Frequently asked questions
Is occupancy percentage the same as room revenue?
Occupancy rate is not the same as room sales because occupancy measures occupancy, not money earned. A hotel can sell many rooms at low rates and still post weak sales. Review occupancy with average rate and sales per open room before making pricing decisions.
Should unavailable rooms stay in the denominator?
Unopen rooms should be handled according to the reporting rule your site uses. If a room is out of service for repairs, some reports remove that room from open room base while others track it as lost room base. The safest approach is to document the rule and use it every span.
Can occupancy percentage be more than 100 percent?
Occupancy rate should not exceed 100% when the base is correct. A result above 100% usually means the used count and open count do not cover the same span or unit base. Check whether the math mixed daily rooms with monthly room nights.
What is a good occupancy percentage for hotels?
A good hotel occupancy rate depends on location, season, site type, and pricing strategy. A resort, airport hotel, and city business hotel can have very different normal patterns.
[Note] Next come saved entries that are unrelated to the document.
-- ==== Sys2Proof/Machine/Ops.lean ====
section
/-! DEFINITION. The named operations over the state: cores and warps, the CP register space, keys and memory, happens-before,
translation, fault records and their two paths, taking an instruction's fault and returning from it. -/

namespace Sys2Proof.Machine

/-! ### Cores, warps, groups -/

def State.core (s : State) (c : Nat) : Core := s.cores.getD c {}
def State.updCore (s : State) (c : Nat) (f : Core → Core) : State := { s with cores := modNth s.cores c f }

def emptyWarp : Warp := { wix := 0, gid := 0, warp := 0, vBud := 0, wBud := 0, aBud := 0, pcs := [], preds := [] }

/-- Admission index under which the supervisor warp is held in a core's list (it has none of its own). -/
def supWix : Nat := 256

def Core.warp? (c : Core) (wix : Nat) : Option Warp := c.warps.find? (fun w => w.wix == wix)
def State.warp (s : State) (c wix : Nat) : Warp := ((s.core c).warp? wix).getD emptyWarp
def Core.updWarp (c : Core) (wix : Nat) (f : Warp → Warp) : Core :=
  { c with warps := c.warps.map (fun w => if w.wix == wix then f w else w) }
def State.updWarp (s : State) (c wix : Nat) (f : Warp → Warp) : State := s.updCore c (fun k => k.updWarp wix f)

def Core.group? (c : Core) (gid : Nat) : Option Group := c.groups.find? (fun g => g.gid == gid)
def emptyGroup : Group :=
  { gid := 0, gen := 0, nid := 0, desc := [], depth := 0, recs := [], launch := 0, spBase := 0, spBytes := 0, nWarps := 0 }
def State.group (s : State) (c gid : Nat) : Group := ((s.core c).group? gid).getD emptyGroup
def State.updGroup (s : State) (c gid : Nat) (f : Group → Group) : State :=
  s.updCore c (fun k => { k with groups := k.groups.map (fun g => if g.gid == gid then f g else g) })

/-- A doubleword of the registered descriptor of a group (R66). -/
def Group.dw (g : Group) (off : Nat) : Nat := leVal ((g.desc.drop off).take 8)

/-! ### Free values (log entry 3) -/

def State.tick (s : State) : State := { s with fresh := s.fresh + 1 }

/-- n free bytes, and the state in which their numbers are used up. -/
def State.freeBytes (s : State) (n : Nat) : List Byte × State :=
  ((List.range n).map (fun k => Config.freeByte (s.fresh + k)), { s with fresh := s.fresh + n })

/-- A free choice among k alternatives. -/
def State.choose (s : State) (k : Nat) : Nat × State := (Config.freeChoice s.fresh % (max k 1), s.tick)

/-! ### The CP register space (R269, R270) -/

def State.cpw (s : State) (off : Nat) : Nat := (s.cp.get (off / 8)).toNat
def State.setCpw (s : State) (off v : Nat) : State := { s with cp := s.cp.set (off / 8) (BitVec.ofNat 64 v) }

def oPTBSTAT : Nat := 0x1000000
def oPTPCFG  : Nat := 0x1000008
def oGRTSEL  : Nat := 0x1000010
def oPSETB   : Nat := 0x1000018
def oERCFG   : Nat := 0x1000020
def oERPOS   : Nat := 0x1000028
def oERLOST  : Nat := 0x1000030
def oERIMASK : Nat := 0x1000038
def oMSPCFG  : Nat := 0x1000040
def oCMDCFG  : Nat := 0x1000048
def oCMDPOS  : Nat := 0x1000050
def oHPCFG   : Nat := 0x1000058
def oHPPCFG  : Nat := 0x1000060
def oHPPPOS  : Nat := 0x1000068
def oHPNCFG  : Nat := 0x1000070
def oHPNPOS  : Nat := 0x1000078
def oPATCFG  : Nat := 0x1000080
def oMSCHK   : Nat := 0x10000A0
def oDPCFG   : Nat := 0x1010000
def oPARTCFG : Nat := 0x1018000
def oGPCTL   : Nat := 0x1018800
def oGPSTAT  : Nat := 0x1018A00
def oLLSTAT  : Nat := 0x1018C00
def oFNCE    : Nat := 0x1018D00
def oCKPT    : Nat := 0x1019000
def oGRT0    : Nat := 0x1020000
def oGRT1    : Nat := 0x1022000
def oCSET    : Nat := 0x1024000
def oFBAR    : Nat := 0x1028000
def oTSPILL  : Nat := 0x102C000
def oUITCFG  : Nat := 0x1030000
def oGTAB    : Nat := 0x1038000
def oDQ      : Nat := 0x1048000
def oESC     : Nat := 0x1048800

/-- The window offset of the valid generation-table entry of a generation (R271). -/
def State.genEntry (s : State) (gen : Nat) : Option Nat :=
  if gen = 0 then none
  else ((List.range 1024).map (fun i => oGTAB + 64 * i)).find? (fun o =>
    let w := s.cpw o
    w % 2 == 1 && fld w 63 48 == gen)

/-- The partition of a generation (R271, R274); 0 without an entry. -/
def State.partOf (s : State) (gen : Nat) : Nat :=
  match s.genEntry gen with
  | some o => fld (s.cpw o) 47 40
  | none => 0

/-! ### Keys and physical memory (R110, R111, R495, R498) -/

/-- The draw under which a key ID is loaded (R277). -/
def State.keyDraw (s : State) (k : Nat) : Option Nat := (s.keys.find? (fun p => p.1 == k)).map Prod.snd

def keyOf (pa : Nat) : Nat := fld pa 55 48
def locOf (pa : Nat) : Nat := pa % 2 ^ 48

/-- The location exists (R110). -/
def State.locExists (s : State) (loc : Nat) : Bool := loc / 256 < s.part.chans * Config.linesPerChan

/-- Home slice of a location, counted among the enabled ones (R110). -/
def State.homeSlice (s : State) (loc : Nat) : Nat := loc / 256 % s.part.chans

/-- The index in CHAN_EN of the k-th enabled slice (R22, R110). -/
def State.sliceIndex (s : State) (k : Nat) : Nat :=
  if s.part.chans = 512 then k else ((List.range 512).filter (fun i => s.part.chanEn.testBit i)).getD k 0

/-- Logical cores (R11), the C-die of one, and its logical cluster. -/
def State.nCores (s : State) : Nat := s.part.phys.length
def State.dieOf (s : State) (c : Nat) : Nat := s.part.phys.getD c 0 / 84
def State.clusterOf (s : State) (c : Nat) : Nat :=
  (distinct ((s.part.phys.take (c + 1)).map (fun p => p / 4))).length - 1

/-- The 64 bytes of a sector as it was written. -/
def State.sector (s : State) (sec : Nat) : List Byte := SMap.getN s.mem 64 (64 * sec)

/-- The bytes of a sector as a read under the draw d sees them (R111; log entry 14). -/
def State.sectorAs (s : State) (d sec : Nat) : List Byte :=
  let tag := (s.keyTag.get sec).toNat
  let plain := s.sector sec
  if tag = 0 || tag = d then plain
  else (List.range 64).map (fun i => Config.recrypt tag d sec plain i)

/-- n bytes at a physical address of local HBM, within one sector. An unloaded key reads zero (R498). -/
def State.peek (s : State) (pa n : Nat) : List Byte :=
  match s.keyDraw (keyOf pa) with
  | none => List.replicate n 0
  | some d =>
    let loc := locOf pa
    let tag := (s.keyTag.get (loc / 64)).toNat
    if tag = 0 || tag = d then SMap.getN s.mem n loc
    else ((s.sectorAs d (loc / 64)).drop (loc % 64)).take n

/-- The sector is poisoned (R495), or lies in a slice or pair that has failed in service (R537). -/
def State.poisoned (s : State) (pa : Nat) : Bool := s.poison.contains (locOf pa / 64) || s.badSl.contains (s.homeSlice (locOf pa))

/-- A model fault, the first of a step. -/
def State.halt (s : State) (f : Fault) : State := { s with stop := s.stop.or (some f) }

/-- Stop the model on an access to a location that does not exist (R110; log entry 26). -/
def State.touch (s : State) (pa : Nat) : State := if s.locExists (locOf pa) then s else s.halt (.noLocation pa)

/-- Write bytes (none: not written) within one sector, and nothing else: no monitor, no record. A partial write under a key other
than the sector's first takes the sector as this key reads it (R111); a write of all 64 bytes clears a poison mark (R495). -/
def State.pokeRaw (s : State) (d loc : Nat) (bs : List (Option Byte)) : State :=
  let sec := loc / 64
  let tag := (s.keyTag.get sec).toNat
  let m0 := if tag = 0 || tag = d then s.mem else SMap.setN s.mem (64 * sec) (s.sectorAs d sec)
  let full := bs.length == 64 && bs.all Option.isSome
  let old := if tag = 0 || tag = d then (loc, SMap.getN s.mem bs.length loc) else (64 * sec, SMap.getN s.mem 64 (64 * sec))
  { s with
    undo := old :: s.undo
    mem := SMap.setIf m0 loc bs
    keyTag := s.keyTag.set sec (BitVec.ofNat 64 d)
    poison := if full then s.poison.filter (· != sec) else s.poison }

/-- What stood at n bytes of local HBM since the first k writes to it, newest first, without what stands there now; nothing for a sector
that another key has written. -/
def State.past (s : State) (k pa n : Nat) : List (List Byte) :=
  let loc := locOf pa
  if some (s.keyTag.get (loc / 64)).toNat != s.keyDraw (keyOf pa) then []
  else
    ((s.undo.take (s.undo.length - k)).foldl (fun (a : List Byte × List (List Byte)) u =>
      if u.1 < loc + n && loc < u.1 + u.2.length then
        let v := (List.range n).map (fun i => if u.1 ≤ loc + i && loc + i < u.1 + u.2.length then u.2.getD (loc + i - u.1) 0 else a.1.getD i 0)
        (v, a.2 ++ [v])
      else a) (s.peek pa n, [])).2

/-! ### Scopes and happens-before (R129 to R136; log entries 8, 9) -/

def Agent.core? : Agent → Option Nat
  | .warp c _ | .unit c _ | .engine c _ | .stage c _ | .away _ c _ _ => some c
  | _ => none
Compare the rate with your own prior spans and relevant local benchmarks.
What calculator is closest on Calcumatix?
The Ownership Percentage Calculator is the closest existing Calcumatix business ratio tool, but it does not calculate hotel occupancy directly. Occupancy uses used units divided by open units, while ownership uses owned units divided by total units. Use the formula in this guide for hotel occupancy.